Kundenliste mit gelieferten Hüftprothesen
2010 empfahl das Bundesinstitut für Arzneimittel und Medizinprodukte (BfArM) nach einer Risikobewertung, das Hüftimplantat-System eines Schweizer Herstellers nicht mehr zu verwenden. Im November 2012 überließ das Regierungspräsidium Freiburg dem Institut unaufgefordert eine Liste, auf der alle Krankenhäuser standen, die vom Inverkehrbringen in 2003 bis 2012 diese Hüftimplantate erworben hatten. Die Klägerinnen, gesetzliche Krankenkassen, forderten Einsicht in diese Liste. Sie wollten betroffene Patienten beraten und gegebenenfalls Regressansprüche verfolgen. Das Verwaltungsgericht Köln wies den Antrag ab, das Oberverwaltungsgericht Münster verpflichtete das Institut, unter Berücksichtigung seiner Auffassung den Antrag erneut zu bescheiden.
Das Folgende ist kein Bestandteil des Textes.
/-- A launch is listed. -/
def State.addLaunch (s : State) (mk : Nat → Launch) : State := { s with launches := s.launches ++ [mk s.fresh], fresh := s.fresh + 1 }

/-! ### The blocks of a bundle (R206, R209) -/

/-- The entries of a copy list are well formed: each length is a multiple of 128 and each last word is 0 (R209). -/
def copyListOk (k : BitVec 16) : Nat → Nat → State → Checked Unit
  | 0, _, s => .good () s
  | n + 1, va, s =>
    match s.feRead k va 32 with
    | .error (.busy t) => .wait t
    | .error (.bad _) => .bad 10 va s
    | .ok (bs, t) => if recWord bs 2 % 128 ≠ 0 ∨ recWord bs 3 ≠ 0 then .bad 10 va t else copyListOk k n (va + 32) t

/-- The entries of a collective program are well formed (R210). -/
def progOk (k : BitVec 16) : Nat → Nat → State → Checked Unit
  | 0, _, s => .good () s
  | n + 1, va, s =>
    match s.feRead k va 32 with
    | .error (.busy t) => .wait t
    | .error (.bad _) => .bad 10 va s
    | .ok (bs, t) =>
      if recWord bs 1 % 256 ≠ 0 ∨ recWord bs 2 = 0 ∨ recWord bs 2 % 256 ≠ 0 then .bad 10 va t else progOk k n (va + 32) t

/-- One sub-launch block is read and checked (R209). -/
def State.checkBlock (s : State) (k : BitVec 16) (va : Nat) : Checked SubLaunch :=
  if va % 64 ≠ 0 then .bad 10 va s
  else match s.feRead k va 64 with
    | .error (.busy t) => .wait t
    | .error (.bad _) => .bad 10 va s
    | .ok (bs, t) =>
      let ws := (List.range 8).map fun i => BitVec.ofNat 64 (recWord bs i)
      let w (i : Nat) : Nat := recWord bs i
      if w 0 / 256 ≠ 0 then .bad 10 va t
      else if w 0 = 1 then
        if w 5 ≠ 0 then .bad 10 va t
        else match t.checkLaunch k ws with
          | .wait u => .wait u
          | .bad _ _ u => .bad 10 va u
          | .good x u => .good (.grid x) u
      else if w 0 = 2 then
        if w 2 = 0 ∨ 65536 < w 2 then .bad 10 va t
        else match copyListOk k (w 2) (w 1) t with
          | .wait u => .wait u
          | .bad _ _ u => .bad 10 va u
          | .good _ u => .good (.copies (w 1) (w 2)) u
      else if w 0 = 3 then
        if w 2 = 0 ∨ 256 < w 2 ∨ w 3 / 2 ^ 32 ≠ 0 then .bad 10 va t
        else match progOk k (w 2) (w 1) t with
          | .wait u => .wait u
          | .bad _ _ u => .bad 10 va u
          | .good _ u => .good (.prog (w 1) (w 2) (BitVec.ofNat 32 (w 3))) u
      else .bad 10 va t

/-- Sub-launch blocks are checked in order; the first failure refuses the bundle (R206, R209). -/
def checkBlocks (k : BitVec 16) : List Nat → State → Checked (List SubLaunch)
  | [], s => .good [] s
  | va :: vas, s =>
    match s.checkBlock k va with
    | .wait t => .wait t
    | .bad c d t => .bad c d t
    | .good b t =>
      match checkBlocks k vas t with
      | .wait u => .wait u
      | .bad c d u => .bad c d u
      | .good bs u => .good (b :: bs) u

/-- Whether a checked sub-launch is a grid. -/
def SubLaunch.isGrid : SubLaunch → Bool
  | .grid _ => true
  | _ => false

/-! ### Acceptance (R201, R206, R207) -/

/-- A queue's packets that are not done. -/
def State.unfinished (s : State) (q : Nat) : Nat := (s.packets.filter fun p => p.queue == q && !p.done).length

/-- The byte offset of the first reserved word, or INVAL range, that a NOP, an INVAL or a BUNDLE breaks (R202, R209). -/
def packetReserved (ws : List DWord) (type : Nat) : Option Nat :=
  ((List.range 8).find? fun k =>
    if k = 0 then false
    else if type = 4 then k ≠ 5 ∧ ws.getD k 0 ≠ 0
    else if type = 2 then 6 ≤ k ∧ ws.getD k 0 ≠ 0
    else ((k = 4 ∨ 6 ≤ k) ∧ ws.getD k 0 ≠ 0) ∨ (k = 2 ∧ (ws.getD 2 0).toNat % 8192 ≠ 0) ∨
      (k = 3 ∧ ws.getD 3 0 ≠ 3 ∧ ws.getD 3 0 ≠ 4)).map (8 * ·)

/-! ### Start (R211) -/

/-- Whether every earlier packet of a packet's queue has completed. -/
def State.earlierDone (s : State) (p : PacketEntry) : Bool :=
  s.packets.all fun r => r.queue != p.queue || r.done || r.seq == p.seq || 2 ^ 31 ≤ (p.seq - r.seq).toNat

/-- Whether every workgroup of a launch has been placed. -/
def Launch.placed (l : Launch) : Bool := l.shares.all fun h => h.stop ≤ h.next

/-- Whether a packet may start (R211). -/
def State.mayStart (s : State) (p : PacketEntry) : Bool :=
  let h := (p.words.getD 0 0).toNat
  !p.started && !p.refused && !p.done &&
  (bitsOf h 1 1 == 0 || s.earlierDone p ||
    (bitsOf h 2 2 == 1 && (p.type == 1 || p.type == 2) && (match p.prev.bind (s.packet? p.queue) with
      | some r => r.started && !r.refused && r.grids &&
          (s.launches.filter fun l => l.queue == r.queue && l.seq == r.seq && !l.successor).all Launch.placed
      | none => false)))

/-! ### The packet as it is accepted (R201, R206) -/

/-- The addresses of a BUNDLE's blocks, in W1 to W4 order (R209). -/
def PacketEntry.blocks (p : PacketEntry) : List Nat := ((List.range 4).map fun k => (p.words.getD (k + 1) 0).toNat).filter (· ≠ 0)

/-- A BUNDLE's blocks are checked at its acceptance; it is refused with code 10, or its sub-launches are kept for its start (R206, R209). DESIGN
CHOICE: a bundle that names no block gives detail 0 (log entry 82). -/
def State.judgeBundle (s : State) (p : PacketEntry) : Except State State :=
  if p.blocks = [] then s.refusePacket p 10 0
  else match checkBlocks p.ctx p.blocks s with
    | .wait t => .error t
    | .bad code d t => t.refusePacket p code d
    | .good bs t => .ok (t.setPacket { p with subs := bs, grids := bs.any SubLaunch.isGrid })

/-- The checks of an accepted packet in the order of R206, and what follows from them. -/
def State.judgePacket (s : State) (p : PacketEntry) : Except State State :=
  let h := (p.words.getD 0 0).toNat
  let type := p.type
  if type < 1 ∨ 4 < type then s.refusePacket p 2 0
  else if bitsOf h 31 16 ≠ 0 ∨ bitsOf h 7 3 ≠ 0 ∨ (bitsOf h 2 2 = 1 ∧ bitsOf h 1 1 = 0) then s.refusePacket p 3 0
  else if type = 1 then
    match s.checkLaunch p.ctx p.words with
    | .wait t => .error t
    | .bad code d t => t.refusePacket p code d
    | .good x t => .ok (t.addLaunch fun id => x.launch id p.queue p.seq p.ctx false p.prev none)
  else match packetReserved p.words type with
    | some off => s.refusePacket p 3 off
    | none =>
      if type = 2 then s.judgeBundle p
      else if type = 4 ∧ s.mayStart p ∧ s.halted p.ctx = false then s.completePacket p else .ok s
Beide Parteien erhoben die Revision vor dem Bundesverwaltungsgericht - dieses wies den Auskunftsantrag der Krankenkassen endgültig und vollständig ab.
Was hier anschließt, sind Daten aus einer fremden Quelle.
/-- The three conditions of R27 on every slot that a workgroup would use. -/
def CoreLoad.fits (x : CoreLoad) (k : Kernel) (p : Nat) : Bool :=
  (List.range 4).all fun t =>
    let n := ((List.range k.wgsize).filter fun j => dealSlot k p j == t).length
    let here := x.seats.filter fun c => c.1 / 12 == t
    n == 0 || (here.length + n ≤ 12 && here.foldl (fun a c => a + c.2.1) 0 + n * k.rows ≤ 1024 &&
      here.foldl (fun a c => a + mapBlocks c.2.2) 0 + n * mapBlocks k.regs ≤ 128)

/-- Blocks of tile memory that a kernel's workgroup needs. -/
def Kernel.blocks (k : Kernel) : Nat := k.tmem / 8192

/-- The lowest run of `n` free blocks among 96 (R28). -/
def freeRun (used : List (Nat × Nat)) (n : Nat) : Option Nat :=
  if n = 0 then some 0
  else (List.range (97 - n)).find? fun b => used.all fun r => b + n ≤ r.1 || r.1 + r.2 ≤ b

/-- The length of the longest free run of blocks (R30). -/
def longestRun (used : List (Nat × Nat)) : Nat :=
  ((List.range 97).filter fun n => (freeRun used n).isSome).foldl max 0

/-- The blocks that a reservation keeps from a workgroup: a head may use its own window, and no other workgroup may, a saved one of
the same launch included (R30). -/
def State.reservedFrom (s : State) (core launch : Nat) (head : Bool) : List (Nat × Nat) :=
  match (s.core core).reserve with
  | some (l, b, n) => if head && l == launch then [] else [(b, n)]
  | none => []

/-- The first block of the region that a core gives a launch's workgroup, its head or another, when it admits it (R27, R28). -/
def State.admits (s : State) (core : Nat) (l : Launch) (head : Bool) (less : List Nat) : Option Nat :=
  let x := s.loadOf core less
  if s.coreFenced core || !x.fits l.kern (s.core core).rot then none
  else freeRun (x.regions ++ s.reservedFrom core l.id head) l.kern.blocks

/-! ### Choosing a core (R29, R295) -/

/-- Resident cohorts of a core. DESIGN CHOICE: a cohort that has exited is not one, though its workgroup keeps the place until it retires (R29,
R31; log entry 91). -/
def State.residents (s : State) (core : Nat) : Nat := (s.cohorts.filter fun c => c.core == core).length

/-- The package cores of a die. -/
def dieCores (d : Nat) : List Nat := (List.range 96).map (96 * d + ·)

/-- The admitting core with the fewest resident cohorts, ties to the lowest, with its first block (R29). -/
def State.bestCore (s : State) (l : Launch) (head : Bool) (cores : List Nat) : Option (Nat × Nat) :=
  bestBy (fun (a b : Nat × Nat) =>
    let x := s.residents a.1
    let y := s.residents b.1
    x < y || (x == y && a.1 < b.1)) (cores.filterMap fun c => (s.admits c l head []).map fun b => (c, b))

/-- The four cores of a quad of a die, with a block on each, when all admit (R25). -/
def State.quadAdmits (s : State) (l : Launch) (cores : List Nat) : Option (List (Nat × Nat)) :=
  let xs := cores.filterMap fun c => (s.admits c l true []).map fun b => (c, b)
  if xs.length = 4 then some xs else none

/-- The cores of quad `q` of a die. -/
def quadCores (d q : Nat) : List Nat := (List.range 4).map fun i => 96 * d + 4 * q + i

/-- Where the head of a launch goes on a die: one core, four of a quad, or the two of an Indigo pair; with the first block on
each (R29, R295). -/
def State.findPlace (s : State) (l : Launch) (d : Nat) : Option (List (Nat × Nat)) :=
  if l.kern.qg then
    bestBy (fun (a b : List (Nat × Nat)) =>
      let load (x : List (Nat × Nat)) := x.foldl (fun n p => n + s.residents p.1) 0
      let first (x : List (Nat × Nat)) := (x.head?.map (·.1)).getD 0
      load a < load b || (load a == load b && first a < first b))
      ((List.range 24).filterMap fun q => s.quadAdmits l (quadCores d q))
  else match s.bestCore l true (dieCores d) with
    | none => none
    | some p =>
      if l.kern.indigo then
        match s.bestCore l true ((dieCores d).filter fun c => quadOf c != quadOf p.1) with
        | some q => some [p, q]
        | none => none
      else some [p]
Anspruchsgrundlage außer Kraft gesetzt
Am 26.5.2021 wurde eine Änderung der Verordnung (EU) 2017/745 über Medizinprodukte wirksam, die dem BVerwG zufolge § 22 Abs. 3 der Medizinprodukte-Sicherheitsplanverordnung (MPSV) außer Kraft setzte und damit auch die von den Krankenkassen benannte Anspruchsgrundlage entfallen ließ. Da keine Übergangsregeln verabschiedet worden seien, sei die Gesetzeslage zum Zeitpunkt der letzten gerichtlichen Entscheidung maßgeblich.
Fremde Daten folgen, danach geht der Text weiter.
-- ==== Sys2Proof/Machine/Membership.lean ====
section
/-!
DEFINITION. Machine/Membership.lean: heartbeats and suspicion (R249 to R251), the leaders (R252 to R256), commits, spares and seals
(R258 to R263), clone pulls (R266 to R269), and a table registered by the runtime.
-/

namespace Sys2Proof.Machine

/-! ### Heartbeats (R249 to R251) -/

/-- The interval of heartbeats in cycles (R250). -/
def hbInterval : Nat := 8500000

/-- STATE of a heartbeat (R250). A joined spare is still filling to the others. -/
def MemState.code : MemState → BitVec 4
  | .idle | .member => 0
  | .failed => 1
  | .spareReady => 2
  | .spareFilling | .spareJoined => 3
  | .expelled => 4

/-- The heartbeat that the package sends (R250). -/
def State.heartbeat (s : State) : Heartbeat :=
  { src := s.faddr, ckstep := s.ckpt, step := s.stepdone, pdom := s.pdom,
    state := if s.failed && s.memState != .expelled then 1 else s.memState.code, seq := s.hbSeq }

/-- The watches of a package that sends heartbeats to some leaders only. -/
def State.watchLeaders (s : State) (leaders : List (BitVec 20)) : List Watch :=
  leaders.mapIdx fun k fa =>
    { rank := 0, faddr := fa, miss := 0, lastAt := s.cycle (k % 16), sentAt := s.cycle (k % 16), suspected := false }

/-- Spares, expelled and failed packages send to the leaders only, as the table adopted last names them (R250, R305). -/
def State.leaderWatches (s : State) : List Watch := s.watchLeaders s.lastLeaders

/-- A heartbeat leaves for an address: by its route, or, in the safe talkative state, through every port that trained (R305). -/
def State.sendHeartbeat (s : State) (die : Nat) (dst : BitVec 20) : State :=
  let k := s.packetTo die dst 0 0 (.heartbeat s.heartbeat)
  let s1 : State := { s with hbSeq := s.hbSeq + 1 }
  if s.memState = .failed then (s.ports.filter (·.up)).foldl (fun t p => t.sendOn p.num k) s1
  else s1.send die k

/-- HEARTBEAT_SEND: the interval to a watched peer, or to a leader, has passed (R250). -/
def execHeartbeatSend (peer : Nat) (s : State) : Out :=
  match s.watches[peer]? with
  | none => .next s
  | some w =>
    if s.memState = .idle ∨ s.cycle (peer % 16) < w.sentAt + hbInterval then .next s
    else .next ({ s with watches := s.watches.set peer { w with sentAt := s.cycle (peer % 16) } }.sendHeartbeat (peer % 16) w.faddr)

/-- An event that has to wait for frames is tried again. -/
def State.again (s : State) (e : Instr) : State := { s with later := s.later ++ [e] }

/-- A watched peer is suspected: SUSPECT goes to all five leaders, once (R251). -/
def State.suspectPeer (s : State) (peer : Nat) (w : Watch) : State :=
  if w.suspected then { s with watches := s.watches.set peer w }
  else { s with watches := s.watches.set peer { w with suspected := true } }.tellAll (peer % 16) s.leaderAddrs
    (.suspect (s.memMsg 0 (BitVec.ofNat 32 w.rank) 0 none))

/-- HEARTBEAT_MISS: an interval without a heartbeat from a watched peer; at 20 the peer is suspected (R251). -/
def execHeartbeatMiss (peer : Nat) (s : State) : Out :=
  match s.watches[peer]? with
  | none => .next s
  | some w =>
    if s.memState ≠ .member ∨ s.cycle (peer % 16) < w.lastAt + hbInterval then .next s
    else
      let w' := { w with miss := w.miss + 1, lastAt := w.lastAt + hbInterval }
      .next (if 20 ≤ w'.miss then s.suspectPeer peer w' else { s with watches := s.watches.set peer w' })

/-! ### Leaders (R253, R254) -/

/-- The table that the package knows as committed: the staged one, or the adopted one. -/
def State.committedTable (s : State) : Option RankTable := s.staged <|> s.adopted

/-- Whether an address is a leader of the adopted table (R253). -/
def State.isLeader (s : State) (fa : BitVec 20) : Bool := s.leaderAddrs.contains fa

/-- Distinct watchers that suspect a rank (R253). -/
def Leader.counts (l : Leader) (rank : Nat) : Nat := (l.suspicions.filter fun x => x.1 == rank).length

/-- Whether a leader acts as coordinator: it holds no standing suspicion of a lower-indexed leader of the adopted table `t` (R253, R254). -/
def Leader.coordinates (l : Leader) (t : RankTable) : Bool :=
  (t.leaders.take l.index).all fun r => !(l.suspicions.any fun x => x.1 == r.toNat)

/-- The ranks that a proposal removes: three independent suspicions each (R254). -/
def Leader.removed (l : Leader) (t : RankTable) : List Nat := (List.range t.entries.length).filter fun r => 3 ≤ l.counts r

/-- What a leader has heard from a package (R250): STEP, CKSTEP, PDOM, STATE and the cycle. -/
def Leader.report (l : Leader) (fa : BitVec 20) : Option (Word × Word × BitVec 16 × BitVec 4 × Nat) :=
  (l.heard.find? fun h => h.1 == fa).map (·.2)

/-- The spares whose heartbeats are current, that hold no rank: address and PDOM (R261). Current means heard within the 20 intervals
of R251 (log entry 24). -/
def State.spares (s : State) (l : Leader) (t : RankTable) : List (BitVec 20 × BitVec 16) :=
  (l.heard.filter fun h => h.2.2.2.2.1 == 2 && s.cycle 0 < h.2.2.2.2.2 + 20 * hbInterval && (t.rankOf h.1).isNone).map fun h => (h.1, h.2.2.2.1)

/-- The lowest FADDR of some spares. -/
def lowestSpare (xs : List (BitVec 20 × BitVec 16)) : Option (BitVec 20 × BitVec 16) := bestBy (fun a b => a.1 < b.1) xs

/-- The spare for a rank, by the tiers of R261; `held` are the surviving holders' PDOMs. -/
def pickSpare (e : RankEntry) (held : List (BitVec 16)) (xs : List (BitVec 20 × BitVec 16)) : Option (BitVec 20 × BitVec 16) :=
  let near := xs.filter fun x => Config.podOf x.1 == e.pod
  let pods := xs.map fun x => Config.podOf x.1
  let low := bestBy (fun (a b : BitVec 4) => a < b) pods
  lowestSpare (near.filter fun x => !held.contains x.2) <|> lowestSpare near <|> lowestSpare (xs.filter fun x => some (Config.podOf x.1) == low)

/-- A value that lies no later than all others, modulo 2^32. -/
def lowestStep : List Word → Option Word
  | [] => none
  | x :: xs => match lowestStep xs with
    | none => some x
    | some y => some (if viewFrom x y then x else y)

/-- The entries of a new table: each rank to fill takes a spare with STATE 1, or STATE 2 without one (R256, R261). -/
def fillRanks (gone : List Nat) (old : List RankEntry) : List Nat → List (BitVec 20 × BitVec 16) → List RankEntry → List RankEntry
  | [], _, es => es
  | x :: xs, sp, es =>
    match old[x]? with
    | none => fillRanks gone old xs sp es
    | some e =>
      let held := (old.mapIdx fun r h => (r, h)).filterMap fun p =>
        if p.2.shard = e.shard ∧ p.2.state ≠ 2 ∧ !gone.contains p.1 then some p.2.pdom else none
      match pickSpare e held sp with
      | some k => fillRanks gone old xs (sp.filter fun y => y.1 != k.1)
          (es.set x { e with faddr := k.1, pdom := k.2, pod := Config.podOf k.1, state := 1 })
      | none => fillRanks gone old xs sp (es.set x { e with state := 2 })

/-- The leaders of a new table: an expelled one is replaced by the lowest member rank whose PDOM differs from every remaining
leader's (R256). -/
def newLeaders (gone : List Nat) (es : List RankEntry) : List (BitVec 16) → List (BitVec 16) → List (BitVec 16)
  | [], done => done
  | l :: rest, done =>
    let pd (r : Nat) : BitVec 16 := ((es[r]?).map (·.pdom)).getD 0
    if gone.contains l.toNat then
      let others := (done ++ rest.filter fun r => !gone.contains r.toNat).map fun r => pd r.toNat
      let pick := (List.range es.length).find? fun r =>
        !gone.contains r && ((es[r]?).any fun e => e.state == 0) && !others.contains (pd r)
      newLeaders gone es rest (done ++ [match pick with
        | some r => BitVec.ofNat 16 r
        | none => l])
    else newLeaders gone es rest (done ++ [l])

/-- The table that a coordinator builds for an expulsion, a new spare or a lost shard (R254, R256, R264, R267). DESIGN CHOICE: R254 removes
every rank that has three suspicions "at that moment"; the model takes the moment at which the promises reach a majority and the table is
built, so that a withdrawal since the round began counts (log entry 86). -/
def State.newTable (s : State) (l : Leader) (t : RankTable) : RankTable :=
  let gone := l.removed t
  let vacant := (List.range t.entries.length).filter fun r => (t.entries[r]?).any fun e => e.state == 2
  let es := fillRanks gone t.entries ((List.range t.entries.length).filter fun r => gone.contains r || vacant.contains r) (s.spares l t) t.entries
  let survivors := (t.entries.mapIdx fun r e => (r, e)).filterMap fun p => if p.2.state = 0 ∧ !gone.contains p.1 then some p.2 else none
  let said := survivors.filterMap fun e =>
    if e.faddr = s.faddr then some (s.stepdone, s.ckpt) else (l.report e.faddr).map fun h => (h.1, h.2.1)
  let lost := es.any fun e => l.losses.contains e.shard || (e.state != 0 && !(survivors.any fun v => v.shard == e.shard))
  let t1 : RankTable :=
    { t with gen := l.committed + 1, entries := es, leaders := newLeaders gone es t.leaders [],
             step := (lowestStep (said.map (·.1))).getD s.stepdone, fallback := lost,
             ckstep := if lost then (lowestStep (said.map (·.2))).getD s.ckpt else 0 }
  { t1 with digest := crc64 t1.entryBytes }

/-- The other leaders of the adopted table (R253). -/
def State.otherLeaders (s : State) : List (BitVec 20) := s.leaderAddrs.filter fun a => a != s.faddr

/-- A round of the coordinator begins with a ballot above every ballot it has seen (R252, R254). -/
def State.startRound (s : State) (l : Leader) : State :=
  let ballot := BitVec.ofNat 32 ((l.seenBallot.toNat / 8 + 1) * 8 + l.index)
  let own : Option (Word × RankTable) := l.accepted.bind fun (a : Word × RankTable) => if newer a.2.gen l.committed then some a else none
  let l' : Leader := { l with ballot := ballot, promised := ballot, seenBallot := ballot, promises := [(s.faddr, own)], proposed := none,
                              accepts := [], roundAt := s.cycle 0 }
  { s with leader := some l' }.tellAll 0 s.otherLeaders (.prepare (s.memMsg (l.committed + 1) 0 ballot none))

/-- Whether a coordinator has something to propose: a rank to remove, a spare for a vacant rank, or a lost shard (R254, R261, R267). -/
def State.mustPropose (s : State) (l : Leader) (t : RankTable) : Bool :=
  s.adopted.any l.coordinates && (l.losses != [] || l.removed t != [] || ((t.entries.any fun e => e.state == 2) && s.spares l t != []))

/-- A coordinator without a round in progress begins one when it has something to propose (R254). -/
def State.coordinate (s : State) : State :=
  match s.leader, s.committedTable with
  | some l, some t => if l.ballot = 0 && s.mustPropose l t then s.startRound l else s
  | _, _ => s

/-- The shard of which a package has reported the loss: it names its own rank, which no watcher does. DESIGN CHOICE: R267 has the leaders
commit a table with FALLBACK, and gives the package that finds the loss no message to tell them (log entry 80). -/
def lossReport (t : RankTable) (m : MemMsg) : Option (BitVec 20) :=
  (t.entries[m.subj.toNat]?).bind fun e => if e.faddr = m.src then some e.shard else none

/-- SUSPECT: a leader records a member's suspicion, and as coordinator acts on three (R253, R254); a report that a shard is lost leads to a
table with FALLBACK (R267). -/
def execSuspect (m : MemMsg) (s : State) : Out :=
  match s.leader, s.committedTable with
  | some l, some t =>
    let x := (m.subj.toNat, m.src)
    match lossReport t m with
    | some shard => .next { s with leader := some { l with losses := (shard :: l.losses).eraseDups } }.coordinate
    | none =>
    if (t.rankOf m.src).isNone ∨ l.suspicions.contains x then .next s
    else .next { s with leader := some { l with suspicions := l.suspicions ++ [x] } }.coordinate
  | _, _ => .next s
§ 22 Abs. 3 MPSV hätte nicht geholfen
Die Leipziger Richter sahen auch kein schutzwürdiges Vertrauen der Klägerinnen auf die Fortgeltung dieser Norm, das das Interesse der Gesetzgeber an deren Fortfall überwiegen würden. § 22 Abs. 3 MPSV hätte ihnen sowieso nicht zu der begehrten Kundenliste verholfen: Die Vorschrift habe nur Akteneinsicht hinsichtlich der Informationen erlaubt, die das Institut für die Erstellung der Risikobewertung genutzt habe. Die Abnehmerliste sei aber für die Risikobewertung der Hüftprothese irrelevant gewesen - das Auskunftsrecht habe sich nicht auf diese Daten erstreckt. Das BVerwG stützt diese Auslegung auch auf den Zweck des Gesetzes: Träten Produktprobleme auf, benötigten betroffene Patienten und die Krankenkassen Informationen, die der Risikobewertung zugrunde lägen, um Schadensersatz- und Regressansprüche geltend zu machen. Eine Liste der Abnehmer hingegen bräuchten sie dafür nicht. Sie falle in das Betriebs- und Geschäftsgeheimnis, für die es keinerlei Offenbarungsbefugnis gebe.